PPARs may become the target of cancer treatment. Particularly, PPAR has an important role in carcinogenesis from fatty liver cells. It is expected that the thiazolidinediones (TZDs), which act on PPARγ, can be used to treat hepatocellular carcinoma. TZDs are expected to inhibit the proliferation of hepatocellular carcinoma. Troglitazone was the first TZD to become clinically available. However, troglitazone produced liver damage at a high rate [48] and therefore can no longer be used. Today, we can only use pioglitazone in Japan. Pioglitazone is reported to have a certain therapeutic effect for NASH. Although it has been widely used in clinical practice, sufficient effectiveness has not been reported fore hepatocellular carcinoma. However, aggressive usage has become more difficult, and some reports suggested that pioglitazone caused weight gain and edema as a side effect, and also bladder cancer [49]. However, PPARγ activity exists in other drugs and natural products. For example, telmisartan [50], a kind of angiotensin II receptor blockers that has some PPARγ activity, and side effects such as weight gain do not occur. Chearwae and Bright [46] reported PPARγ agonist, and all-trans retinoic acid combination therapy had strong inhibitory effects on brain tumor stem cells. All-trans retinoic acid is used for acute promyelocytic leukemia (APL). Such use of retinoic acid is a differentiation induction therapy used only in a cancer. APL is caused by abnormal molecules called PML/RARα made by translocation t(15; 17).
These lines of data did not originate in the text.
/-- Settles O43: each of the seven commands by its causes, in their order, and by what it makes. -/
theorem poolShaperGateCommands : Obligations.PoolShaperGateCommands := by
  unfold Obligations.PoolShaperGateCommands
  refine ⟨fun t n s hr => Makes.intro hr (exec_poolCreate ..) ?_, fun t n s hr => Makes.intro hr (exec_poolDestroy ..) ?_,
    fun t n s hr => Makes.intro hr (exec_shaperCreate ..) ?_, fun t n s hr => Makes.intro hr (exec_shaperDestroy ..) ?_,
    fun t n s hr => Makes.intro hr (exec_gateListInstall ..) ?_, fun t n s hr => Makes.intro hr (exec_gateListDestroy ..) ?_,
    fun t n s hr => Makes.intro hr (exec_omciSend ..) ?_⟩
  all_goals
    generalize s.dev.arrive t = a
    intro c h
  case refine_1 =>
    refine ⟨fun bad => ?_, fun i good free => ⟨fun short => ?_, fun room epoch => ?_⟩⟩
    · rw [poolCreate_of_bad h bad]
      exact refusedAs ..
    · rw [poolCreate_of_short h good free short]
      exact refusedAs ..
    · obtain ⟨m, made⟩ := poolCreate_made h good free room epoch
      rw [made]
      exact ⟨Tbl.get?_set_same _ _ _, fun j hj => Tbl.get?_set_ne _ _ hj, ended_of_svc _ _ _ _ _ _ _ rfl, rfl, rfl⟩
  case refine_2 =>
    refine ⟨fun stale => ?_, fun i found => ⟨fun named => ?_, fun free epoch => ?_⟩⟩
    · rw [poolDestroy_of_stale h stale]
      exact refusedAs ..
    · rw [poolDestroy_of_named h found named]
      exact refusedAs ..
    · obtain ⟨m, done⟩ := poolDestroy_done h found free epoch
      rw [done]
      exact ⟨Device.serve_pool?_none (Tbl.get?_erase_same _ _), congrArg Service.cmds (serves_serve _).svc, (serves_serve _).regs⟩
  case refine_3 =>
    refine ⟨fun stale => ?_, fun live bad => ?_, fun live good taken => ?_, fun i live good untaken free epoch => ?_⟩
    · rw [shaperCreate_of_stale h stale]
      exact refusedAs ..
    · rw [shaperCreate_of_bad h live bad]
      exact refusedAs ..
    · rw [shaperCreate_of_taken h live good taken]
      exact refusedAs ..
    · obtain ⟨m, made⟩ := shaperCreate_made h live good untaken free epoch
      rw [made]
      exact ⟨Tbl.get?_set_same _ _ _, fun j hj => Tbl.get?_set_ne _ _ hj, ended_of_svc _ _ _ _ _ _ _ rfl, rfl, rfl⟩
  case refine_4 =>
    refine ⟨fun stale => ?_, fun i x found stands => ⟨fun named => ?_, fun free epoch => ?_⟩⟩
    · rw [shaperDestroy_of_stale h stale]
      exact refusedAs ..
    · rw [shaperDestroy_of_named h found stands named]
      exact refusedAs ..
    · obtain ⟨m, done⟩ := shaperDestroy_done h found stands free epoch
      rw [done]
      exact ⟨Tbl.get?_erase_same _ _, ended_of_svc _ _ _ _ _ _ _ rfl, rfl, rfl⟩
  case refine_5 =>
    refine ⟨fun stale => ?_, fun k node => ⟨fun bad => ?_, fun good busy => ?_, fun i good idle free => ?_⟩⟩
    · rw [gateListInstall_of_stale h stale]
      exact refusedAs ..
    · rw [gateListInstall_of_bad h node bad]
      exact refusedAs ..
    · rw [gateListInstall_of_busy h node good busy]
      exact refusedAs ..
    · obtain ⟨skips, after, first, cycles⟩ := gateStart_spec (base := gateBase (Cmd.payload c)) (bound := a.now + a.rdA TMG.SETUP_MARGIN_NS) (cycle_pos_of_good good)
      refine ⟨fun past strict => ?_, fun fits epoch => ?_⟩
      · rw [gateListInstall_of_past h node good idle free (skips.2 past) strict]
        refine ⟨ended_of_svc _ _ _ _ _ _ _ rfl, ?_, ?_, rfl⟩
        · exact (Device.ctr_count_ne _ _ (by decide)).trans (Device.ctr_count_same _ _ _ _)
        · exact (Device.ctr_count_same _ _ _ _).trans (congrArg (fun v => (v + 1) % 2 ^ 64) (Device.ctr_count_ne _ _ (by decide)))
      · obtain ⟨m, made⟩ := gateListInstall_made h node good idle free
          (fun clash => fits.elim (fun onTime => absurd (skips.1 clash.1) (Nat.not_lt.2 onTime)) fun lax => by simp [lax] at clash) epoch
        rw [made]
        refine ⟨Cmd.gateList c (a.issue .gateList i).1 k (a.gateFrom (Cmd.payload c)).2, ?_, rfl, rfl, rfl, rfl, rfl, rfl, after, first, ⟨_, cycles⟩,
          ended_of_svc _ _ _ _ _ _ _ (Device.countIf_svc _ _ _ _)⟩
        exact (congrArg (fun x : Traffic => Tbl.get? x.gates i) (Device.countIf_traffic _ _ _ _)).trans (Tbl.get?_set_same _ _ _)
  case refine_6 =>
    refine ⟨fun stale => ?_, fun i g found stands => ⟨fun inForce => ?_, fun free epoch => ?_⟩⟩
    · rw [gateListDestroy_of_stale h stale]
      exact refusedAs ..
    · rw [gateListDestroy_of_inForce h found stands inForce]
      exact refusedAs ..
    · obtain ⟨m, done⟩ := gateListDestroy_done h found stands free epoch
      rw [done]
      exact ⟨Tbl.get?_erase_same _ _, ended_of_svc _ _ _ _ _ _ _ rfl, rfl, rfl⟩
  case refine_7 =>
    refine ⟨fun stale => ?_, fun x found => ⟨fun bad => ?_, fun low high leaving => ?_, fun low high stays epoch => ?_⟩⟩
    · rw [omciSend_of_stale h stale]
      exact ⟨ended_of_svc _ _ _ _ _ _ _ rfl, a.ctr_count_same _ _ _⟩
    · rw [omciSend_of_length h found bad]
      exact refusedAs ..
    · rw [omciSend_of_leaving h found (by omega) leaving]
      exact refusedAs ..
    · obtain ⟨m, done⟩ := omciSend_done h found (by omega) stays epoch
      rw [done]
      exact ⟨Tbl.getD_set_same _ _ _ _, fun y hy => Tbl.getD_set_ne _ _ _ hy, ended_of_svc _ _ _ _ _ _ _ rfl, rfl, rfl, rfl⟩

end Sys2Proof.Safety
end

section
/-!
PROOFS. Why `Obligations.TreeFrameStarts` fails: it says of every device that a counter which counts nothing reads its value modulo two to the 64, but a
counter that nothing counts on stands as it is, and no premise keeps it below two to the 64.
-/

namespace Sys2Proof.Safety

open Sys2Proof.Machine

/-- Where nothing that follows a command counts, what a command makes of the device counts as its effect leaves it. -/
theorem Makes.counts {c : Instr} {s : State} {t : Nat} {E : Device → Device → Prop} {g : Device → Device} (h : Makes c s t E) (hr : s.inReset = false)
    (hx : exec c s = onDevice t g s) {p o : Nat} (hf : ¬ followCtr (ctrKey p o)) :
    ∃ b, E (s.dev.arrive t) b ∧ b.ctr p o = (g (s.dev.arrive t)).ctr p o := by
  obtain ⟨b, hb, hE⟩ := h
  have same : Device.after s.dev (s.dev.arrive t) b = Device.after s.dev (s.dev.arrive t) (g (s.dev.arrive t)) := by
    rw [hx, onDevice_next t g hr] at hb
    simpa using congrArg State.dev (Host.Outcome.next.inj hb).symm
  refine ⟨b, hE, ?_⟩
  rw [← Device.after_ctr s.dev (s.dev.arrive t) b hf, same, Device.after_ctr _ _ _ hf]
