-- ==== Sys2Proof/Certificates/Slice0/Obligations.lean ====
section
/-! DEFINITION. The statements for the provers. Each docstring names the rules of spec/ it formalises; where a clause is the
model's own choice it names the entry of notes/assumptions/. -/

open Sys2Proof Sys2Proof.Machine

/-! ### Decoding, encoding and the codec -/

/-- Tier 3. Decoding what the encoder writes gives the instruction back, for every well-formed instruction with every operand
at every value (30_encoding.md R111, R115, R117, R122, R126, R152; 20_memory.md R86). -/
def Obligations.DecodeOfEncodeIsTheInstruction : Prop :=
  ∀ i : Instr, i.WellFormed → decode i.port (encode i) = .ok i

/-- Tier 2. Each wire word has one meaning: what the decoder reads from a wire word encodes to that word again, and belongs
to the port it was read at (30_encoding.md R110, R111, R115, R117, R122). -/
def Obligations.EncodeOfDecodedWireWordIsTheWord : Prop :=
  ∀ (port : Port) (w : Word32) (i : Instr), port ≠ .command → decode port [w] = .ok i → encode i = [w] ∧ i.port = port

/-- Tier 2. A descriptor other than TX_ENQUEUE, whose pad bytes are ignored, encodes back to its words; of TX_ENQUEUE the
decoder keeps the first LEN of the bytes that the words carry (30_encoding.md R152, R160). -/
def Obligations.DecodedDescriptorDeterminesItsWords : Prop :=
  ∀ (d : List Word32) (i : Instr), decode .command d = .ok i →
    i.port = .command ∧
      (∀ frame, i = .txEnqueue frame →
        ∃ len ws, d = bareWord opcTxEnqueue :: len :: ws ∧ frame.length = len.toNat ∧ ws.length = wordsFor frame.length ∧
          frame = (ws.flatMap toBE32).take frame.length) ∧
      ((∀ frame, i ≠ .txEnqueue frame) → encode i = d)

/-- Tier 1. A few words written out from the encodings of 30_encoding.md R111, R115, R117 and R152 decode to the instructions
they stand for. -/
def Obligations.SampleWordsDecode : Prop :=
  decode .command [0x01000013#32] = .ok (.init 1#1 0#1 3#2) ∧
    decode .command [0x10840010#32, 0x00000003#32] = .ok (.regRead 1#1 4#4 0x0010#16 3#8) ∧
    decode .command [0x11000004#32, 0x00000001#32, 0x00008006#32] = .ok (.regWrite 0#1 0#4 0x0004#16 [0x00008006#32]) ∧
    decode .command [0x20000000#32, 0x00000005#32, 0x01020304#32, 0x05000000#32] =
      .ok (.txEnqueue [0x01#8, 0x02#8, 0x03#8, 0x04#8, 0x05#8]) ∧
    decode .command [0x41000100#32] = .ok (.statusClear 0x0100#16) ∧
    decode .outbound [0x14001005#32] = .ok (.ctrlHdrRd 1#1 4#4 0x0010#16 2#7 1#1) ∧
    decode .outbound [0x80307F01#32] = .ok (.dataHdr 1#1 1#1 63#6 1#1) ∧
    decode .outbound [0x80000000#32] = .ok (.dataPoll 0#1) ∧
    decode .ctrlIn [0x00000000#32] = .ok .ctrlEchoNoreply0 ∧
    decode .dataIn [0x20204509#32] = .ok (.ftrEof ⟨0#1, 0#1, 1#1, 0#5, 0#2, 0#4, 0#1, 5#6, 0#1, 0#1, 4#5, 1#1⟩)

/-- Tier 2. The round trips of the codec under either parity sense: (a) footers, (b) control headers read as echoes, (c) data
headers; and every encoder output has consistent parity. That is an inference the spec marks as its own ("Round trip", marked
derived, after 40_wire_codec.md R176). -/
def Obligations.CodecRoundTrips : Prop :=
  ∀ sense : ParitySense,
    (∀ (width : Nat) (f : Footer), f.malformed width = false → decodeFooter sense width (encodeFooter sense f) = .valid f) ∧
      (∀ (wnr aid : Bit) (mms : BitVec 4) (addr : BitVec 16) (n : Nat), 1 ≤ n → n ≤ Config.maxRegs →
        decodeEcho sense (toBE32 (encodeCtrlHeader sense wnr aid mms addr n)) =
          .echo { dnc := 0#1, hdrb := 0#1, wnr := wnr, aid := aid, mms := mms, addr := addr,
                  len := BitVec.ofNat 7 (n - 1) }) ∧
      (∀ (sv ev : Bit) (c : Nat), (ev = 1#1 → 1 ≤ c ∧ c ≤ 64) →
        decodeDataHeader sense (toBE32 (encodeDataHeader sense sv ev c)) =
          .valid { dnc := 1#1, seq := 0#1, norx := 0#1, vs := 0#2, dv := 1#1, sv := sv, swo := 0#4, ev := ev,
                   ebo := if ev = 1#1 then BitVec.ofNat 6 (c - 1) else 0#6, tsc := 0#2 }) ∧
      (∀ (wnr aid : Bit) (mms : BitVec 4) (addr : BitVec 16) (n : Nat),
        parityOk sense (encodeCtrlHeader sense wnr aid mms addr n) = true) ∧
      (∀ (sv ev : Bit) (c : Nat), parityOk sense (encodeDataHeader sense sv ev c) = true) ∧
      parityOk sense (pollHeader sense) = true ∧
      (∀ f : Footer, parityOk sense (be32 (encodeFooter sense f)) = true)
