-- ==== Sys2Proof/Laws/State.lean ====
section
/-! SUPPORT. One lemma per field for each update of the state that writes the same fields in every state, so that no later
proof unfolds a record update. -/

namespace Sys2Proof.Machine

/-! `emit` -/
@[simp] theorem emit_par (s : State) (e : Indication) : (s.emit e).par = s.par := rfl
@[simp] theorem emit_cfgWcode (s : State) (e : Indication) : (s.emit e).cfgWcode = s.cfgWcode := rfl
@[simp] theorem emit_cfgW (s : State) (e : Indication) : (s.emit e).cfgW = s.cfgW := rfl
@[simp] theorem emit_cfgZa (s : State) (e : Indication) : (s.emit e).cfgZa = s.cfgZa := rfl
@[simp] theorem emit_cfgTscap (s : State) (e : Indication) : (s.emit e).cfgTscap = s.cfgTscap := rfl
@[simp] theorem emit_phase (s : State) (e : Indication) : (s.emit e).phase = s.phase := rfl
@[simp] theorem emit_xkind (s : State) (e : Indication) : (s.emit e).xkind = s.xkind := rfl
@[simp] theorem emit_xout (s : State) (e : Indication) : (s.emit e).xout = s.xout := rfl
@[simp] theorem emit_xlen (s : State) (e : Indication) : (s.emit e).xlen = s.xlen := rfl
@[simp] theorem emit_irqPending (s : State) (e : Indication) : (s.emit e).irqPending = s.irqPending := rfl
@[simp] theorem emit_freshWake (s : State) (e : Indication) : (s.emit e).freshWake = s.freshWake := rfl
@[simp] theorem emit_stallPolls (s : State) (e : Indication) : (s.emit e).stallPolls = s.stallPolls := rfl
@[simp] theorem emit_fatalCause (s : State) (e : Indication) : (s.emit e).fatalCause = s.fatalCause := rfl
@[simp] theorem emit_txc (s : State) (e : Indication) : (s.emit e).txc = s.txc := rfl
@[simp] theorem emit_rca (s : State) (e : Indication) : (s.emit e).rca = s.rca := rfl
@[simp] theorem emit_syncSeen (s : State) (e : Indication) : (s.emit e).syncSeen = s.syncSeen := rfl
@[simp] theorem emit_slot (s : State) (e : Indication) : (s.emit e).slot = s.slot := rfl
@[simp] theorem emit_ctrlq (s : State) (e : Indication) : (s.emit e).ctrlq = s.ctrlq := rfl
@[simp] theorem emit_txq (s : State) (e : Indication) : (s.emit e).txq = s.txq := rfl
@[simp] theorem emit_txcur (s : State) (e : Indication) : (s.emit e).txcur = s.txcur := rfl
@[simp] theorem emit_rxst (s : State) (e : Indication) : (s.emit e).rxst = s.rxst := rfl
@[simp] theorem emit_rxbuf (s : State) (e : Indication) : (s.emit e).rxbuf = s.rxbuf := rfl
@[simp] theorem emit_rxts (s : State) (e : Indication) : (s.emit e).rxts = s.rxts := rfl
@[simp] theorem emit_rxq (s : State) (e : Indication) : (s.emit e).rxq = s.rxq := rfl
@[simp] theorem emit_stUnsync (s : State) (e : Indication) : (s.emit e).stUnsync = s.stUnsync := rfl
@[simp] theorem emit_stExst (s : State) (e : Indication) : (s.emit e).stExst = s.stExst := rfl
@[simp] theorem emit_stHdrb (s : State) (e : Indication) : (s.emit e).stHdrb = s.stHdrb := rfl
@[simp] theorem emit_stUnreach (s : State) (e : Indication) : (s.emit e).stUnreach = s.stUnreach := rfl
@[simp] theorem emit_stFtrerr (s : State) (e : Indication) : (s.emit e).stFtrerr = s.stFtrerr := rfl
@[simp] theorem emit_tsEn (s : State) (e : Indication) : (s.emit e).tsEn = s.tsEn := rfl
@[simp] theorem emit_cntRxDrop (s : State) (e : Indication) : (s.emit e).cntRxDrop = s.cntRxDrop := rfl
@[simp] theorem emit_cntRxOvf (s : State) (e : Indication) : (s.emit e).cntRxOvf = s.cntRxOvf := rfl
@[simp] theorem emit_cntFtrErr (s : State) (e : Indication) : (s.emit e).cntFtrErr = s.cntFtrErr := rfl
@[simp] theorem emit_cntTxAbort (s : State) (e : Indication) : (s.emit e).cntTxAbort = s.cntTxAbort := rfl
@[simp] theorem emit_shutCaller (s : State) (e : Indication) : (s.emit e).shutCaller = s.shutCaller := rfl
@[simp] theorem emit_history (s : State) (e : Indication) : (s.emit e).history = s.history ++ [e] := rfl
@[simp] theorem emit_inputs (s : State) (e : Indication) : (s.emit e).inputs = s.inputs := rfl
@[simp] theorem emit_held (s : State) (e : Indication) : (s.emit e).held = s.held := rfl
@[simp] theorem emit_portCaller (s : State) (e : Indication) : (s.emit e).portCaller = s.portCaller := rfl
@[simp] theorem emit_xin (s : State) (e : Indication) : (s.emit e).xin = s.xin := rfl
With PPAR agonists alone, it is difficult to treat cancer. However, there is a possibility for its use in the treatment of HCC in the future, such as in combination with molecular target drugs like retinoic acid. Therefore, curative effects for HCC are expected in the future.

7. Conclusion

PPARs play an important role in the generation of fatty liver. Abnormal stimulation of PPARα generates HCC through fatty liver. Particularly, infection of HCV causes abnormal stimulation of PPARα. In HCC, it is not clear whether PPARγ promotes cancer or can control it. At present, PPARγ suppresses cancer in vitro. Some reports describe that PPARγ affects control of cancer stem cells. In cancer stem cell theory, it is thought that cancer stem cells participate in chemoresistance and recurrence. Accordinly, it is important to induce cancer stem cells to become noncancer stem cells (mature cancer cells). Nuclear receptor agonists like PPARs might be the key for differentiation therapy. PPARs might be useful to target cancer stem cells in inducing the differentiation of HCC, because the expression of PPARs has been implicated in the regulation of cell cycle of hepatocytes and adipocytes in the liver.